Use noinline attribute like other mips target tests, to workaround it.

gcc/testsuite/

* gcc.target/mips/cfgcleanup-jalr2.c: Remove -fno-inline and add
__attribute__((noinline)).
* gcc.target/mips/cfgcleanup-jalr3.c: Likewise.

mips: check MSA support for vector modes [PR100760,PR100761,PR100762]

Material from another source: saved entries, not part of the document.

-- ==== Sys2Proof/Laws/Buffers.lean ====
section
/-! SUPPORT. The laws of the buffers: a read after a write, and the canonical form. -/

namespace Sys2Proof.Machine

variable {α : Type}

@[simp] theorem readBuffer_nil (i : Nat) : readBuffer ([] : Buffer α) i = none := rfl

/-- A read of the written index gives the written value. -/
theorem readBuffer_write_same (m : Buffer α) (i : Nat) (v : α) : readBuffer (writeBuffer m i v) i = some v := by
  induction m with
  | nil => simp [writeBuffer, readBuffer]
  | cons e m ih =>
    obtain ⟨k, u⟩ := e
    unfold writeBuffer
    split
    · simp [readBuffer]
    · split
      · simp [readBuffer]
      · simp [readBuffer, Ne.symm ‹¬i = k›, ih]

/-- A write leaves every other index alone. -/
theorem readBuffer_write_other (m : Buffer α) {i j : Nat} (v : α) (h : j ≠ i) :
    readBuffer (writeBuffer m i v) j = readBuffer m j := by
  induction m with
  | nil => simp [writeBuffer, readBuffer, h.symm]
  | cons e m ih =>
    obtain ⟨k, u⟩ := e
    unfold writeBuffer
    split
    · simp [readBuffer, h.symm]
    · split
      · subst_vars; simp [readBuffer, h.symm]
      · simp [readBuffer, ih]

/-- The indices a write can leave in the list. -/
theorem mem_writeBuffer {m : Buffer α} {i : Nat} {v : α} {e : Nat × α} (h : e ∈ writeBuffer m i v) :
    e = (i, v) ∨ e ∈ m := by
  induction m with
  | nil => simpa [writeBuffer] using h
  | cons d m ih =>
    obtain ⟨k, u⟩ := d
    unfold writeBuffer at h
    split at h
    · simpa using h
    · split at h
      · rcases List.mem_cons.1 h with h | h <;> simp [h]
      · rcases List.mem_cons.1 h with h | h
        · simp [h]
        · rcases ih h with h | h <;> simp [h]

/-- A write keeps the canonical form. -/
theorem writeBuffer_wf {m : Buffer α} (i : Nat) (v : α) (h : BufferWf m) : BufferWf (writeBuffer m i v) := by
  induction m with
  | nil => simp [writeBuffer, BufferWf]
  | cons e m ih =>
    obtain ⟨k, u⟩ := e
    obtain ⟨hk, hm⟩ := List.pairwise_cons.1 h
    unfold writeBuffer
    split
    · refine List.pairwise_cons.2 ⟨fun e he => ?_, h⟩
      rcases List.mem_cons.1 he with rfl | he
      · assumption
      · exact Nat.lt_trans ‹i < k› (hk e he)
    · split
      · subst_vars; exact List.pairwise_cons.2 ⟨hk, hm⟩
      · refine List.pairwise_cons.2 ⟨fun e he => ?_, ih hm⟩
        rcases mem_writeBuffer he with rfl | he
        · dsimp only; omega
        · exact hk e he

/-- The empty memory, the one of the reset state, has the canonical form. -/
theorem nil_wf : BufferWf ([] : Buffer α) := List.Pairwise.nil

/-- A read after a write, of any index. -/
theorem readBuffer_write (m : Buffer α) (i j : Nat) (v : α) :
    readBuffer (writeBuffer m i v) j = if j = i then some v else readBuffer m j := by
  by_cases h : j = i
  · rw [h, if_pos rfl, readBuffer_write_same]
  · rw [if_neg h, readBuffer_write_other m v h]

/-- A read after new elements were written: the new value where there is one. -/
theorem readBuffer_commit (new m : Buffer α) (i : Nat) :
    readBuffer (commit new m) i = (readBuffer new i).or (readBuffer m i) := by
  induction new with
  | nil => simp [commit]
  | cons e new ih =>
    obtain ⟨k, u⟩ := e
    have step : commit ((k, u) :: new) m = writeBuffer (commit new m) k u := rfl
    rw [step, readBuffer_write, ih]
    by_cases h : k = i
    · simp [readBuffer, h]
    · simp [readBuffer, h, Ne.symm h]

/-- Writing new elements keeps the canonical form. -/
theorem commit_wf (new : Buffer α) {m : Buffer α} (h : BufferWf m) : BufferWf (commit new m) := by
  induction new with
  | nil => exact h
  | cons e new ih => exact writeBuffer_wf e.1 e.2 ih

/-- What `DST[j]` reads as once the completion has written what was received. -/
theorem commitDst_dstAt (s : State) (j : Nat) : s.commitDst.dstAt j = (readBuffer s.dstIn j).getD (s.dstAt j) := by
  simp only [State.commitDst, State.dstAt, readBuffer_commit]
  cases readBuffer s.dstIn j <;> simp

end Sys2Proof.Machine
end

Check if the vector mode is really supported by MSA in certain cases,
instead of testing ISA_HAS_MSA. Simply testing ISA_HAS_MSA can cause
ICE when MSA is enabled besides other MIPS SIMD extensions (notably,
Loongson MMI).

gcc/

PR target/100760
PR target/100761
PR target/100762
* config/mips/mips.c (mips_const_insns): Use MSA_SUPPORTED_MODE_P
instead of ISA_HAS_MSA.
(mips_expand_vec_unpack): Likewise.
(mips_expand_vector_init): Likewise.

gcc/testsuite/

PR target/100760
PR target/100761
PR target/100762
* gcc.target/mips/pr100760.c: New test.
* gcc.target/mips/pr100761.c: New test.
* gcc.target/mips/pr100762.c: New test.

rs6000: Support [u]mod<mode>3 for vector modulo insns

This patch is to make Power10 newly introduced vector
modulo instructions exploited in vectorized loops, it
just simply renames existing define_insns as standard
pattern names.

gcc/ChangeLog:

* config/rs6000/vsx.md (mods_<mode>): Rename to...
(mod<mode>3): ... this.
(modu_<mode>): Rename to...
(umod<mode>3): ... this.
* config/rs6000/rs6000-builtin.def (MODS_V2DI, MODS_V4SI, MODU_V2DI,
MODU_V4SI): Adjust.

gcc/testsuite/ChangeLog:

* gcc.target/powerpc/mod-vectorize.c: New test.

test/rs6000: Add case to cover vector division

This patch is to add one test case to check if vectorizer
can exploit vector division instrutions newly introduced
by Power10.

gcc/testsuite/ChangeLog:

* gcc.target/powerpc/div-vectorize-1.c: New test.